What to produce: Extract the final stretch of the data: the line that contains "match runTests d" and every line after it, unaltered, and no other lines.

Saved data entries
=== Begin Enclosure ===
-- ==== Sys2Proof/Machine/Faults.lean ====
section
/-! DEFINITION. Machine/Faults.lean: the fault table (R518, R519), the spares (R520), the controllers (R494-R496), firmware
images (R497-R501) and self-tests (R502). -/

namespace Sys2Proof.Machine

open Sys2Proof

/-! ### FAULT_READ (R518) -/

def faultReadSpec : CmdSpec := { opcode := 0xA0, target := .device, mirror := false, len := fixedLen 4 }

def faultEntryBytes (e : FaultEntry) : List Byte :=
  le2 e.code ++ le1 e.cls.toNat ++ le1 (flags [e.unread, e.retired]) ++ le4 e.count.toNat ++ le4 e.lastSec.toNat
    ++ le4 e.lastArg.toNat

def latchByte (s : State) : Nat := flags [s.fault.latch, s.fault.latch && s.fault.permanent]

def cmdFaultRead (f : Fetched) (s : State) : Ans :=
  let n := fld f.payload 2 2
  checked [(!(inR n 1 250), St.badParam)] s fun _ =>
    let got := (s.fault.table.drop (fld f.payload 0 2)).take n
    { status := St.ok, st := s,
      payload := le2 s.fault.table.length ++ le2 (s.fault.fatalCode.getD 0xFFFF) ++ le1 (latchByte s) ++ zeros 1 ++ le2 got.length
        ++ got.flatMap faultEntryBytes }

def execFaultRead (r : Req) (s : State) : Res := .next (perform faultReadSpec cmdFaultRead r s)

/-! ### FAULT_CLEAR (R489, R491, R519, R545) -/

def faultClearSpec : CmdSpec := { opcode := 0xA1, target := .device, mirror := false, len := fixedLen 4 }

/-- Occurrences of a code logged in the present cycle: a clear leaves them counted and unread (R491). -/
def inCycle (code : Nat) (s : State) : Nat :=
  (s.fault.log.filter (fun e => e.code.toNat = code && e.sec.toNat = s.devSec s.now % 2 ^ 32
    && e.nsec.toNat = s.devSubNs s.now)).length

/-- `CLEAR_COUNTS`. -/
def clearFaultCounts (s : State) : State :=
  { s with fault.table := (s.fault.table.filter (fun e => inCycle e.code s ≠ 0)).map (fun e =>
      { e with count := BitVec.ofNat 32 (inCycle e.code s) }) }

/-- `CLEAR_FATAL`: the latch stays while it is permanent or the case is above 120.0 degrees. -/
def latchHolds (s : State) : Bool := s.fault.latch && (s.fault.permanent || 12000 < s.power.tCase)

def clearFatal (s : State) : State :=
  if latchHolds s then s else { s with fault.latch := false, fault.fatalCode := none }

/-- `CLEAR_STICKY` (R73). -/
def clearSticky (s : State) : State :=
  { s with light.ldc := s.light.ldc.map (fun d => { d with short_ := false, leakFail := false, open_ := false }) }

/-- `MARK_READ`. -/
def markRead (s : State) : State :=
  let fresh (e : FaultEntry) : Bool := e.unread && inCycle e.code s ≠ 0
  { s with fault.table := s.fault.table.map (fun e => { e with unread := fresh e }), fault.unread := s.fault.table.any fresh }

def cmdFaultClear (f : Fetched) (s : State) : Ans :=
  let v := fld f.payload 0 1
  checked [(15 < v || fld f.payload 1 3 ≠ 0, St.badParam)] s fun _ =>
    let held := tst v 1 && latchHolds s
    let s := if tst v 3 then markRead s else s
    let s := if tst v 0 then clearFaultCounts s else s
    let s := if tst v 1 then clearFatal s else s
    let s := if tst v 2 then clearSticky s else s
    { status := if held then St.degraded else St.ok, payload := le1 (latchByte s) ++ zeros 3, st := s }

def execFaultClear (r : Req) (s : State) : Res := .next (perform faultClearSpec cmdFaultClear r s)

/-! ### SPARE_STATUS (R520) -/

def spareStatusSpec : CmdSpec := { opcode := 0xA2, target := .device, mirror := false, len := fixedLen 0 }

/-- Bit per fitted core in a state. -/
def coreMask (s : State) (st : CoreState) : Nat :=
  flags ((List.range s.zoneCores).map (fun c => (core s c).state = st))

def spareReply (s : State) : List Byte :=
  let pump (p : Ldc → Bool) : Nat := flags ([3, 4, 5].map (fun n => p (vget s.light.ldc n)))
  let gone (n : Nat) : Bool := (vget s.light.ldc n).retired
  let m := s.mgmt
  let dom (k : Nat) : Nat := (vget s.time.domains k).phase % 4
  le1 (pump (·.enabled) + 16 * pump (·.retired)) ++ le1 (s.indigo.spare.getD 0xFF) ++ le2 s.indigo.laneRetired.toNat
    ++ le4 (coreMask s .retired) ++ le4 (coreMask s .empty) ++ le1 (flags [m.activeB, m.ready, m.retiredA, m.retiredB])
    ++ le1 (flags [m.validA, m.validB, m.runningB, m.preferredB]) ++ le1 (liveMask s)
    ++ le1 (flags [s.ochre.retired, gone 6, gone 0 || gone 1 || gone 2 || gone 7])
    ++ le1 (dom 0 + 4 * dom 1 + 16 * bit s.time.ocxoWarm + 32 * bit (s.time.state = 3))
    ++ le1 (flags [s.link.pcieUp, s.link.eth0, s.link.eth1, s.pair.lane0, s.pair.lane1]) ++ le1 s.pair.phase.code ++ zeros 1

def cmdSpareStatus (_ : Fetched) (s : State) : Ans := { status := St.ok, payload := spareReply s, st := s }

def execSpareStatus (r : Req) (s : State) : Res := .next (perform spareStatusSpec cmdSpareStatus r s)

/-! ### Management controllers (R494-R496) -/

/-- The unit code of a controller. -/
def mgmtUnit (b : Bool) : Nat := if b then 0x0161 else 0x0160

/-- Can a controller run: awake, started, supplied? -/
def State.poweredUp (s : State) : Bool :=
  !(s.power.sleeping || s.power.starting || s.power.supplyOut.isSome)

def execMgmtWatchdog (t : Ps) (s : State) : Res :=
  let s := s.adv t
  .next (if s.poweredUp && !s.mgmt.down then controllerFails 4 s else s)

def execMgmtLockstep (t : Ps) (s : State) : Res :=
  let s := s.adv t
  .next (if s.poweredUp && !s.mgmt.down then controllerFails 5 s else s)

/-- The slots a `TAKEOVER` item of a controller names: those owned, or those of the plan of a device that is no pair. -/
def itemSlots (s : State) : Byte :=
  if s.inPair then s.pair.owned else BitVec.ofNat 8 (2 ^ s.light.plan.nSlots - 1)

/-- The standby controller takes control: a recovery with cause 2. After an activation it runs the image activated. -/
def takeControl (cause : Byte) (s : State) : State :=
  let m := s.mgmt
  let slots := itemSlots s
  let told : List FollowItem := if cause = 7 then [] else [.fault 0x0B00 (mgmtUnit m.activeB) 0 0 0 false]
  startRecovery 2 0xFFFF (told ++ [.takeover 0 cause slots slots (BitVec.allOnes 64)])
    { s with mgmt := { m with activeB := !m.activeB, ready := false, retest := true, failed := none,
                              runningB := if cause = 7 then m.preferredB else m.runningB } }

def execMgmtTakeover (t : Ps) (s : State) : Res :=
  let s := s.adv t
  .next (match s.mgmt.failed with
    | some c => if s.poweredUp && !s.mgmt.down && s.mgmt.ready then takeControl c s else s
    | none => s)

/-- `MGMT_RETEST_DONE` (R495): the failed controller becomes the standby, or is retired. -/
def retested (pass : Bool) (s : State) : State :=
  let other := !s.mgmt.activeB
  let s := { s with mgmt.retest := false }
  if pass then { s with mgmt.ready := true }
  else
    let s := if other then { s with mgmt.retiredB := true } else { s with mgmt.retiredA := true }
    raise { code := 0x0B01, unit := mgmtUnit other, retired := true } s

def execMgmtRetestDone (t : Ps) (pass : Bool) (s : State) : Res :=
  let s := s.adv t
  .next (if s.mgmt.retest && s.poweredUp && !s.mgmt.down then retested pass s else s)

/-- `MGMT_NO_CONTROLLER`: the active controller has failed with no standby ready; the fatal steps run in hardware and the
controller reboots. An activation is no failure. -/
def execMgmtNoController (t : Ps) (s : State) : Res :=
  let s := s.adv t
  .next (if s.mgmt.ready || !s.poweredUp || s.mgmt.down || s.mgmt.failed.isNone || s.mgmt.failed = some 7 then s
  else
    let s := fatalSafe { code := 0x0B02, unit := mgmtUnit s.mgmt.activeB } false s
    { s with mgmt := { s.mgmt with failed := none, down := true } })

/-- The image a boot selects (R498); none: neither is valid. -/
def bootImage (m : MgmtState) : Option Bool :=
  let ok (b : Bool) : Bool := if b then m.validB else m.validA
  if ok m.preferredB then some m.preferredB else if ok !m.preferredB then some !m.preferredB else none

/-- A controller boots. -/
def bootController (s : State) : State :=
  let m := s.mgmt
  { s with mgmt := { m with runningB := (bootImage m).getD m.runningB, bootRom := (bootImage m).isNone,
                            digest := (bootImage m).map (fun b => (b, if b then m.versionB else m.versionA)) } }

/-- `COMMAND_PATH_RESTART`: requests that reached the device meanwhile are received before step 1. -/
def execCommandPathRestart (t : Ps) (s : State) : Res :=
  let s := s.adv t
  .next (if s.mgmt.down && s.poweredUp then
    let s := takeBuffers s
    startRecovery 5 0xFFFF [] (bootController { s with mgmt.down := false })
  else s)

/-! ### FW_UPDATE (R499-R501) -/

def fwUpdateSpec : CmdSpec := { opcode := 0xF2, target := .device, mirror := false, len := fixedLen 12, bootRom := true }

def cmdFwUpdate (f : Fetched) (s : State) : Ans :=
  let p := f.payload
  let act := fld p 1 1
  let img := staged s (fld p 0 1)
  let writes := act = 1 || act = 2
  checked [(!s.inMode [.standby, .warm], St.wrongMode),
      (s.longBusy 0xF2 || (!s.mgmt.ready && (act = 2 || act = 3)), St.busy),
      (!(inR act 1 3) || fld p 2 2 ≠ 0 || (writes && 3 < fld p 0 1)
        || !definedOr0 writes (fld p 4 4) (inR (fld p 4 4) 1024 2097152), St.badParam),
      (liveMask s = 0, St.noSpace), (writes && img.isNone, St.badParam),
      (writes && stageMismatch (img.getD []) (fld p 4 4) (fld p 8 4), St.checkFail)] s fun _ =>
    { status := St.accepted,
      st := { s with mgmt.update := some (f.tag, by8 act, if writes then img else none, false) } }

def execFwUpdate (r : Req) (s : State) : Res := .next (perform fwUpdateSpec cmdFwUpdate r s)

/-- The slot that is not running takes a version, valid. -/
def writeSlot (v : U32) (s : State) : State :=
  let s := setOtherValid true s
  let b := !s.mgmt.runningB
  let s := if b then { s with mgmt.versionB := some v } else { s with mgmt.versionA := some v }
  let s := { s with mgmt.digest := some (b, some v) }
  if s.mgmt.validA && s.mgmt.validB then endBound 0x0B03 s else s

/-- Activation (R500): the marker moves; the standby boots the image and will take over. -/
def activate (s : State) : State :=
  let s := { s with mgmt.preferredB := !s.mgmt.runningB }
  if s.mgmt.ready && s.mgmt.failed.isNone then { s with mgmt.failed := some 7, mgmt.failedAt := s.now } else s

/-- The end of an update: outcomes of the two verifications. -/
def finishUpdate (tag : U16) (act : Byte) (img : Option (List Byte)) (verified readBack : Bool) (s : State) : State :=
  let v := (img.map Config.imageVersion).getD 0
  let s := { s with mgmt.update := none }
  let done (st a0 : Nat) (s : State) : State := endLong 0xF2 (completion 0x0112 tag st 0 a0 0 s)
  let s' := match img with
    | none => s
    | some _ => if !verified then s else if readBack then writeSlot v s else setOtherValid false s
  let other := if s'.mgmt.runningB then s'.mgmt.validA else s'.mgmt.validB
  if img.isSome && !(verified && readBack) then done St.checkFail (if verified then v.toNat else 0) s'
  else if 2 ≤ act.toNat && !other then done St.checkFail 0 s'
  else
    let s' := done St.ok v.toNat s'
    if 2 ≤ act.toNat then activate s' else s'

def execFwUpdateDone (t : Ps) (verified readBack : Bool) (s : State) : Res :=
  let s := s.adv t
  .next (match s.mgmt.update with
    | some (tag, act, img, _) => if s.pathDown then s else finishUpdate tag act img verified readBack s
    | none => s)

/-! ### SELF_TEST (R502) -/

def selfTestSpec : CmdSpec := { opcode := 0xF1, target := .device, mirror := false, len := fixedLen 4 }

def cmdSelfTest (f : Fetched) (s : State) : Ans :=
  let tests := fld f.payload 0 1
  checked [(!s.inMode [.standby, .warm, .acoustic, .survey, .full], St.wrongMode), (s.longBusy 0xF1, St.busy),
      (63 < tests || fld f.payload 1 3 ≠ 0, St.badParam)] s fun _ =>
    { status := St.accepted, st := { s with mgmt.selfTest := some (f.tag, by8 tests), mgmt.selfTestCut := false } }

def execSelfTest (r : Req) (s : State) : Res := .next (perform selfTestSpec cmdSelfTest r s)

/-- Does a test's condition hold? -/
def testRuns (s : State) (k : Nat) : Bool :=
  match k with
  | 0 => liveMask s ≠ 0 && s.mgmt.update.isNone && !s.mgmt.selfTestCut
  | 3 => s.mgmt.ready
  | 4 => s.power.mode = .standby || (s.power.mode = .warm && !s.light.running)
  | _ => true

/-- `SELF_TEST_FAIL` for a unit it retires. -/
def testFails (unit : Nat) (s : State) : State := raise { code := 0x0B04, unit := unit, retired := true } s

/-- Lanes under test: those that carry no slot. -/
def idleLane (s : State) (l : Nat) : Bool :=
  !(s.indigo.laneRetired.getLsbD l) && !(carryingLanes s).contains l

/-- What each test does to units that failed; it answers the state and whether the test passed. -/
def runTest (d : SelfTestIn) (k : Nat) (s : State) : State × Bool :=
  match k with
  | 0 => if d.memoryFails then (raise { code := 0x0B04 } s, false) else (s, true)
  | 1 =>
    let bad := (List.range 9).filter (fun l => d.lanesFailed.any (fun x => x.val = l) && idleLane s l)
    (bad.foldl (fun s l => testFails (0x0110 + l) (retireLane l s)) s, bad.isEmpty)
  | 2 =>
    let bad := (List.range s.zoneCores).filter (fun c => d.coresFailed.any (fun x => x.val = c) && (core s c).state = .empty)
    (bad.foldl (fun s c => testFails c (modCore c (fun x => { x with state := .retired }) s)) s, bad.isEmpty)
  | 3 =>
    if d.standbyFails then
      let b := !s.mgmt.activeB
      let s := { s with mgmt.ready := false }
      (testFails (mgmtUnit b) (if b then { s with mgmt.retiredB := true } else { s with mgmt.retiredA := true }), false)
    else (s, true)
  | 4 =>
    let bad := (List.range 8).filter (fun n => !(leaksOf d.leaks n).isEmpty && !(vget s.light.ldc n).retired)
    (leakageTest d.leaks (bad.foldl (fun s n => testFails (0x0180 + n) s) s), bad.isEmpty)
  | _ =>
    let s' := if d.imageAFails then testFails 0x0170 { s with mgmt.validA := false } else s
    (if d.imageBFails then testFails 0x0171 { s' with mgmt.validB := false } else s', !(d.imageAFails || d.imageBFails))

/-- The tests in order: state, masks of tests passed, failed and not run. -/
def runTests (d : SelfTestIn) (tests : Nat) : List Nat → State × Nat × Nat × Nat → State × Nat × Nat × Nat
  | [], x => x
  | k :: ks, (s, pass, fail, skip) =>
    runTests d tests ks
      (if !tst tests k then (s, pass, fail, skip)
       else if !testRuns s k then (s, pass, fail, skip + 2 ^ k)
       else match runTest d k s with
         | (s', true) => (s', pass + 2 ^ k, fail, skip)
         | (s', false) => (s', pass, fail + 2 ^ k, skip))

def finishTests (tag : U16) (tests : Byte) (d : SelfTestIn) (s : State) : State :=
  match runTests d tests.toNat (List.range 6) (s, 0, 0, 0) with
  | (s, pass, fail, skip) =>
    let st := if fail = 0 && skip = 0 then St.ok else St.degraded
    endLong 0xF1 (completion 0x0111 tag st skip pass fail { s with mgmt.selfTest := none, mgmt.selfTestCut := false })

def execSelfTestDone (t : Ps) (d : SelfTestIn) (s : State) : Res :=
  let s := s.adv t
  .next (match s.mgmt.selfTest with
    | some (tag, tests) => if s.pathDown then s else finishTests tag tests d s
    | none => s)

end Sys2Proof.Machine
end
=== End Enclosure ===
Response below:
  match runTests d tests.toNat (List.range 6) (s, 0, 0, 0) with
  | (s, pass, fail, skip) =>
    let st := if fail = 0 && skip = 0 then St.ok else St.degraded
    endLong 0xF1 (completion 0x0111 tag st skip pass fail { s with mgmt.selfTest := none, mgmt.selfTestCut := false })

def execSelfTestDone (t : Ps) (d : SelfTestIn) (s : State) : Res :=
  let s := s.adv t
  .next (match s.mgmt.selfTest with
    | some (tag, tests) => if s.pathDown then s else finishTests tag tests d s
    | none => s)

end Sys2Proof.Machine
end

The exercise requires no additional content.